Records from a dataset
@[simp] theorem State.onMon_pending (s : State) (n : Nat) (f : MonChan → MonChan) : (s.onMon n f).pending = s.pending := rfl
@[simp] theorem State.onMon_loc (s : State) (n : Nat) (f : MonChan → MonChan) : (s.onMon n f).loc = s.loc := rfl
@[simp] theorem State.onMon_free (s : State) (n : Nat) (f : MonChan → MonChan) : (s.onMon n f).free = s.free := rfl
@[simp] theorem State.onMon_regs (s : State) (n : Nat) (f : MonChan → MonChan) : (s.onMon n f).regs = s.regs := rfl
@[simp] theorem State.onMon_mem (s : State) (n : Nat) (f : MonChan → MonChan) : (s.onMon n f).mem = s.mem := rfl
@[simp] theorem State.onMon_pos (s : State) (n : Nat) (f : MonChan → MonChan) : (s.onMon n f).pos = s.pos := rfl
@[simp] theorem State.onMon_time (s : State) (n : Nat) (f : MonChan → MonChan) : (s.onMon n f).time = s.time := rfl
@[simp] theorem State.onMon_head (s : State) (n : Nat) (f : MonChan → MonChan) : (s.onMon n f).head = s.head := rfl
@[simp] theorem State.onMon_rtr (s : State) (n : Nat) (f : MonChan → MonChan) : (s.onMon n f).rtr = s.rtr := rfl
@[simp] theorem State.onMon_fab (s : State) (n : Nat) (f : MonChan → MonChan) : (s.onMon n f).fab = s.fab := rfl
@[simp] theorem State.onMon_trk (s : State) (n : Nat) (f : MonChan → MonChan) : (s.onMon n f).trk = s.trk := rfl
@[simp] theorem State.onMon_obj (s : State) (n : Nat) (f : MonChan → MonChan) : (s.onMon n f).obj = s.obj := rfl
@[simp] theorem State.onMon_tail (s : State) (n : Nat) (f : MonChan → MonChan) : (s.onMon n f).tail = s.tail := rfl
@[simp] theorem State.onMon_aux (s : State) (n : Nat) (f : MonChan → MonChan) : (s.onMon n f).aux = s.aux := rfl
@[simp] theorem State.onMon_mclk (s : State) (n : Nat) (f : MonChan → MonChan) : (s.onMon n f).mclk = s.mclk := rfl
@[simp] theorem State.onMon_spoke (s : State) (n : Nat) (f : MonChan → MonChan) : (s.onMon n f).spoke = s.spoke := rfl
@[simp] theorem State.onMon_host (s : State) (n : Nat) (f : MonChan → MonChan) : (s.onMon n f).host = s.host := rfl
@[simp] theorem State.onMon_planes (s : State) (n : Nat) (f : MonChan → MonChan) : (s.onMon n f).planes = s.planes := rfl
@[simp] theorem State.onMon_que (s : State) (n : Nat) (f : MonChan → MonChan) : (s.onMon n f).que = s.que := rfl
@[simp] theorem State.onMon_cv (s : State) (n : Nat) (f : MonChan → MonChan) : (s.onMon n f).cv = s.cv := rfl
@[simp] theorem State.onMon_cmd (s : State) (n : Nat) (f : MonChan → MonChan) : (s.onMon n f).cmd = s.cmd := rfl
@[simp] theorem State.onMon_armed (s : State) (n : Nat) (f : MonChan → MonChan) : (s.onMon n f).armed = s.armed := rfl
@[simp] theorem State.onMon_reports (s : State) (n : Nat) (f : MonChan → MonChan) : (s.onMon n f).reports = s.reports := rfl
@[simp] theorem State.onMon_regions (s : State) (n : Nat) (f : MonChan → MonChan) : (s.onMon n f).regions = s.regions := rfl
@[simp] theorem State.onMon_hubFails (s : State) (n : Nat) (f : MonChan → MonChan) : (s.onMon n f).hubFails = s.hubFails := rfl
@[simp] theorem State.onMon_chain (s : State) (n : Nat) (f : MonChan → MonChan) : (s.onMon n f).chain = s.chain := rfl
@[simp] theorem State.onMon_lastWord (s : State) (n : Nat) (f : MonChan → MonChan) : (s.onMon n f).lastWord = s.lastWord := rfl
@[simp] theorem State.onMon_lastStatus (s : State) (n : Nat) (f : MonChan → MonChan) : (s.onMon n f).lastStatus = s.lastStatus := rfl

[Your assignment]: Each line of the records above should be copied exactly.

[Task answer]:
@[simp] theorem State.onMon_pending (s : State) (n : Nat) (f : MonChan → MonChan) : (s.onMon n f).pending = s.pending := rfl
@[simp] theorem State.onMon_loc (s : State) (n : Nat) (f : MonChan → MonChan) : (s.onMon n f).loc = s.loc := rfl
@[simp] theorem State.onMon_free (s : State) (n : Nat) (f : MonChan → MonChan) : (s.onMon n f).free = s.free := rfl
@[simp] theorem State.onMon_regs (s : State) (n : Nat) (f : MonChan → MonChan) : (s.onMon n f).regs = s.regs := rfl
@[simp] theorem State.onMon_mem (s : State) (n : Nat) (f : MonChan → MonChan) : (s.onMon n f).mem = s.mem := rfl
@[simp] theorem State.onMon_pos (s : State) (n : Nat) (f : MonChan → MonChan) : (s.onMon n f).pos = s.pos := rfl
@[simp] theorem State.onMon_time (s : State) (n : Nat) (f : MonChan → MonChan) : (s.onMon n f).time = s.time := rfl
@[simp] theorem State.onMon_head (s : State) (n : Nat) (f : MonChan → MonChan) : (s.onMon n f).head = s.head := rfl
@[simp] theorem State.onMon_rtr (s : State) (n : Nat) (f : MonChan → MonChan) : (s.onMon n f).rtr = s.rtr := rfl
@[simp] theorem State.onMon_fab (s : State) (n : Nat) (f : MonChan → MonChan) : (s.onMon n f).fab = s.fab := rfl
@[simp] theorem State.onMon_trk (s : State) (n : Nat) (f : MonChan → MonChan) : (s.onMon n f).trk = s.trk := rfl
@[simp] theorem State.onMon_obj (s : State) (n : Nat) (f : MonChan → MonChan) : (s.onMon n f).obj = s.obj := rfl
@[simp] theorem State.onMon_tail (s : State) (n : Nat) (f : MonChan → MonChan) : (s.onMon n f).tail = s.tail := rfl
@[simp] theorem State.onMon_aux (s : State) (n : Nat) (f : MonChan → MonChan) : (s.onMon n f).aux = s.aux := rfl
@[simp] theorem State.onMon_mclk (s : State) (n : Nat) (f : MonChan → MonChan) : (s.onMon n f).mclk = s.mclk := rfl
@[simp] theorem State.onMon_spoke (s : State) (n : Nat) (f : MonChan → MonChan) : (s.onMon n f).spoke = s.spoke := rfl
@[simp] theorem State.onMon_host (s : State) (n : Nat) (f : MonChan → MonChan) : (s.onMon n f).host = s.host := rfl
@[simp] theorem State.onMon_planes (s : State) (n : Nat) (f : MonChan → MonChan) : (s.onMon n f).planes = s.planes := rfl
@[simp] theorem State.onMon_que (s : State) (n : Nat) (f : MonChan → MonChan) : (s.onMon n f).que = s.que := rfl
@[simp] theorem State.onMon_cv (s : State) (n : Nat) (f : MonChan → MonChan) : (s.onMon n f).cv = s.cv := rfl
@[simp] theorem State.onMon_cmd (s : State) (n : Nat) (f : MonChan → MonChan) : (s.onMon n f).cmd = s.cmd := rfl
@[simp] theorem State.onMon_armed (s : State) (n : Nat) (f : MonChan → MonChan) : (s.onMon n f).armed = s.armed := rfl
@[simp] theorem State.onMon_reports (s : State) (n : Nat) (f : MonChan → MonChan) : (s.onMon n f).reports = s.reports := rfl
@[simp] theorem State.onMon_regions (s : State) (n : Nat) (f : MonChan → MonChan) : (s.onMon n f).regions = s.regions := rfl
@[simp] theorem State.onMon_hubFails (s : State) (n : Nat) (f : MonChan → MonChan) : (s.onMon n f).hubFails = s.hubFails := rfl
@[simp] theorem State.onMon_chain (s : State) (n : Nat) (f : MonChan → MonChan) : (s.onMon n f).chain = s.chain := rfl
@[simp] theorem State.onMon_lastWord (s : State) (n : Nat) (f : MonChan → MonChan) : (s.onMon n f).lastWord = s.lastWord := rfl
@[simp] theorem State.onMon_lastStatus (s : State) (n : Nat) (f : MonChan → MonChan) : (s.onMon n f).lastStatus = s.lastStatus := rfl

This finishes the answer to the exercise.